### WORK TO COMPLETE
Produce an exact copy of the lines below, starting at the first and ending with the line containing "def fltPat (r".

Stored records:
┄┄┄┄┄┄┄┄┄┄┄┄┄┄┄┄┄┄┄┄

-- ==== Sys2Proof/Machine/Float.lean ====
section
/-! DEFINITION. Group 0x4: floating arithmetic, compares, classification and approximations (R311-R320, R326). -/
namespace Sys2Proof.Machine

/-- Format of an operand field (R277). -/
def fmtOf (x : BitVec 12) : Fmt := (fFmt x).getD .fp64

/-- Pattern of a floating operand: a slice read (R295). -/
def fltPat (r : BitVec 2048) (x : BitVec 12) : Nat := readSlices r (fStart x) (Fmt.width (fmtOf x))

/-- Exact value of a floating operand after the flush of R265, with its flags. -/
def fltIn (r : BitVec 2048) (x : BitVec 12) (ftz : Bool) : Fv × Fl := flushIn (fmtOf x) ftz (fltPat r x)

/-- Slices of an operand that is read as one kind or the other. -/
def spanOf (flt : Bool) (x : BitVec 12) : Span := if flt then spanF x else spanI x

/-- Kinds of the operands of a floating or converting instruction: floating or integer, and whether each source is read. -/
structure Kinds where
  dFlt : Bool := true
  aFlt : Bool := true
  bFlt : Bool := true
  readsD : Bool := false
  readsA : Bool := true
  /-- B passes through the crossbar (R204); not in group 0x5 (R314) -/
  perm : Bool := true

/-- Slices of a floating or converting instruction. -/
def fltUses (f : Long) (k : Kinds) : Uses :=
  { reads := (if k.readsD then [spanOf k.dFlt f.d] else []) ++ (if k.readsA then [spanOf k.aFlt f.a] else []) ++
      [spanOf k.bFlt f.b]
    writes := [spanOf k.dFlt f.d] }

/-- Width in bits of a destination. -/
def destWidth (flt : Bool) (x : BitVec 12) : Nat := if flt then Fmt.width (fmtOf x) else fWidth x

/-- The thread whose B a member reads in a floating or converting instruction. -/
def fltBThread (f : Long) (k : Kinds) (ts : List Thread) (r : Nat) (t : Thread) : Thread :=
  if k.perm then bThread f ts r t else t

/-- A floating or converting instruction: the result from the executing thread, the thread whose A it takes, and the thread
whose B it reads (R313, R314, R74). -/
def fltEff (f : Long) (k : Kinds) (g : Thread → Thread → Res) (c : Chip) (ts : List Thread) (r : Nat)
    (t : Thread) : Eff :=
  let bt := fltBThread f k ts r t
  let own := (if k.readsD then [spanOf k.dFlt f.d] else []) ++ (if k.readsA then [spanOf k.aFlt f.a] else [])
  let v := g t bt
  { sets := [(fStart f.d, destWidth k.dFlt f.d, v.val)]
    poison := t.poisoned (c.bars t) own || bt.poisoned (c.bars bt) [spanOf k.bFlt f.b]
    ff := v.fl.ff, tf := v.fl.tf, trng := some v.trng }

/-- A floating or converting instruction, with B through the crossbar in group 0x4 (R204, R314). -/
def fltOp (f : Long) (k : Kinds) (legal : List Thread → Nat → Thread → Bool) (g : Thread → Thread → Res) : Op :=
  { regOp f (fltUses f k) (if k.perm then [spanOf k.bFlt f.b] else []) (fltEff f k g) with legal := legal }

/-- Rounding mode of a code for a thread; none gives cause 2 (R260, R313). -/
def modeFor (code : Nat) (small : Bool) (t : Thread) : Option Nat := resolveMode code t.frm t.srdyn small

/-- Whether a floating destination has 16 bits or fewer (R260). -/
def smallD (f : Long) : Bool := Fmt.narrow (fmtOf f.d)

/-- A floating instruction with a rounding mode: code 7 in group 0x4 (R313). -/
def arithOp (f : Long) (k : Kinds) (g : Nat → Thread → Thread → Fv × Fl) : Op :=
  fltOp f k (fun _ _ t => (modeFor 7 (smallD f) t).isSome) fun t bt =>
    let rm := (modeFor 7 (smallD f) t).getD 0
    let v := g rm t bt
    let r := roundTo (fmtOf f.d) rm t.ftz t.trng v.1
    { r with fl := r.fl.or v.2 }

/-- Two sources, exact result and flags from their values (R316, R317). -/
def twoArith (f : Long) (g : Nat → Fv → Fv → Fv × Fl) (s : State) : Host.Outcome State Fault Refusal :=
  done (s.long f (arithOp f {} fun rm t bt =>
    let a := fltIn t.regs f.a t.ftz
    let b := fltIn bt.regs f.b t.ftz
    let v := g rm a.1 b.1
    (v.1, v.2.or (a.2.or b.2))))

/-- FADD (R316). -/
def execFadd (f : Long) (s : State) : Host.Outcome State Fault Refusal := twoArith f fvAdd s
/-- FSUB (R316). -/
def execFsub (f : Long) (s : State) : Host.Outcome State Fault Refusal := twoArith f (fun rm a b => fvAdd rm a b.negate) s
/-- FMUL (R316). -/
def execFmul (f : Long) (s : State) : Host.Outcome State Fault Refusal := twoArith f (fun _ a b => fvMul a b) s

/-- A fused multiply with the old D added or subtracted (R316). -/
def fusedArith (f : Long) (sub : Bool) (s : State) : Host.Outcome State Fault Refusal :=
  done (s.long f (arithOp f { readsD := true } fun rm t bt =>
    let a := fltIn t.regs f.a t.ftz
    let b := fltIn bt.regs f.b t.ftz
    let d := fltIn t.regs f.d t.ftz
    let v := fvMad rm a.1 b.1 (if sub then d.1.negate else d.1)
    (v.1, v.2.or (a.2.or (b.2.or d.2)))))

/-- FMAD (R316). -/
def execFmad (f : Long) (s : State) : Host.Outcome State Fault Refusal := fusedArith f false s
/-- FMSB (R316). -/
def execFmsb (f : Long) (s : State) : Host.Outcome State Fault Refusal := fusedArith f true s
/-- FMIN (R317). -/
def execFmin (f : Long) (s : State) : Host.Outcome State Fault Refusal := twoArith f (fun _ a b => fvMin a b) s
/-- FMAX (R317). -/
def execFmax (f : Long) (s : State) : Host.Outcome State Fault Refusal := twoArith f (fun _ a b => fvMax a b) s

/-- |b| of a value (R317). -/
def fvAbs (b : Fv) : Fv := if b.neg then b.negate else b

/-- FABS (R317). -/
def execFabs (f : Long) (s : State) : Host.Outcome State Fault Refusal :=
  done (s.long f (arithOp f { readsA := false } fun _ t bt =>
    let b := fltIn bt.regs f.b t.ftz
    (fvAbs b.1, (snanFlag b.1).or b.2)))

/-- An instruction of group 0x4 that uses no mode (R313). -/
def noModeOp (f : Long) (k : Kinds) (g : Thread → Thread → Nat × Fl) : Op :=
  fltOp f k (fun _ _ _ => true) fun t bt => let v := g t bt; ⟨v.1, v.2, t.trng⟩

/-- A compare; quiet ones set NV for a signalling NaN only (R318). -/
def fcmpExec (f : Long) (quiet : Bool) (cond : Fv → Fv → Bool) (s : State) : Host.Outcome State Fault Refusal :=
  done (s.long f (noModeOp f { dFlt := false } fun t bt =>
    let a := fltIn t.regs f.a t.ftz
    let b := fltIn bt.regs f.b t.ftz
    let nan := a.1.isNan || b.1.isNan
    let nv := if quiet then (snanFlag a.1).or (snanFlag b.1) else Fl.when nan flNV
    (if !nan && cond a.1 b.1 then 2 ^ fWidth f.d - 1 else 0, nv.or (a.2.or b.2))))

/-- FCEQ (R318). -/
def execFceq (f : Long) (s : State) : Host.Outcome State Fault Refusal := fcmpExec f true fvEq s
/-- FCLT (R318). -/
def execFclt (f : Long) (s : State) : Host.Outcome State Fault Refusal := fcmpExec f false fvLt s
/-- FCLE (R318). -/
def execFcle (f : Long) (s : State) : Host.Outcome State Fault Refusal := fcmpExec f false (fun a b => fvLt a b || fvEq a b) s

/-- FCLASS (R319). -/
def execFclass (f : Long) (s : State) : Host.Outcome State Fault Refusal :=
  done (s.long f (noModeOp f { dFlt := false, readsA := false } fun t bt =>
    let b := fltIn bt.regs f.b t.ftz
    (fvClass (fmtOf f.b) (fltPat bt.regs f.b) b.1 % 2 ^ fWidth f.d, b.2)))

/-- An approximation of R320: 0 frcp, 1 frsq, 2 fexp2, 3 flog2. -/
def approxExec (f : Long) (op : Nat) (s : State) : Host.Outcome State Fault Refusal :=
  done (s.long f (noModeOp f { readsA := false } fun t bt =>
    let b := fltIn bt.regs f.b t.ftz
    let v := approximate op (fmtOf f.d) (fmtOf f.b) t.ftz (fltPat bt.regs f.b) b.1
    (v.1, v.2.or b.2)))

/-- FRCP (R320). -/
def execFrcp (f : Long) (s : State) : Host.Outcome State Fault Refusal := approxExec f 0 s
/-- FRSQ (R320). -/
def execFrsq (f : Long) (s : State) : Host.Outcome State Fault Refusal := approxExec f 1 s
/-- FEXP2 (R320). -/
def execFexp2 (f : Long) (s : State) : Host.Outcome State Fault Refusal := approxExec f 2 s
/-- FLOG2 (R320). -/
def execFlog2 (f : Long) (s : State) : Host.Outcome State Fault Refusal := approxExec f 3 s

end Sys2Proof.Machine
end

┄┄┄┄┄┄┄┄┄┄┄┄┄┄┄┄┄┄┄┄

### ANSWER TO THIS PROBLEM
-- ==== Sys2Proof/Machine/Float.lean ====
section
/-! DEFINITION. Group 0x4: floating arithmetic, compares, classification and approximations (R311-R320, R326). -/
namespace Sys2Proof.Machine

/-- Format of an operand field (R277). -/
def fmtOf (x : BitVec 12) : Fmt := (fFmt x).getD .fp64

/-- Pattern of a floating operand: a slice read (R295). -/
def fltPat (r : BitVec 2048) (x : BitVec 12) : Nat := readSlices r (fStart x) (Fmt.width (fmtOf x))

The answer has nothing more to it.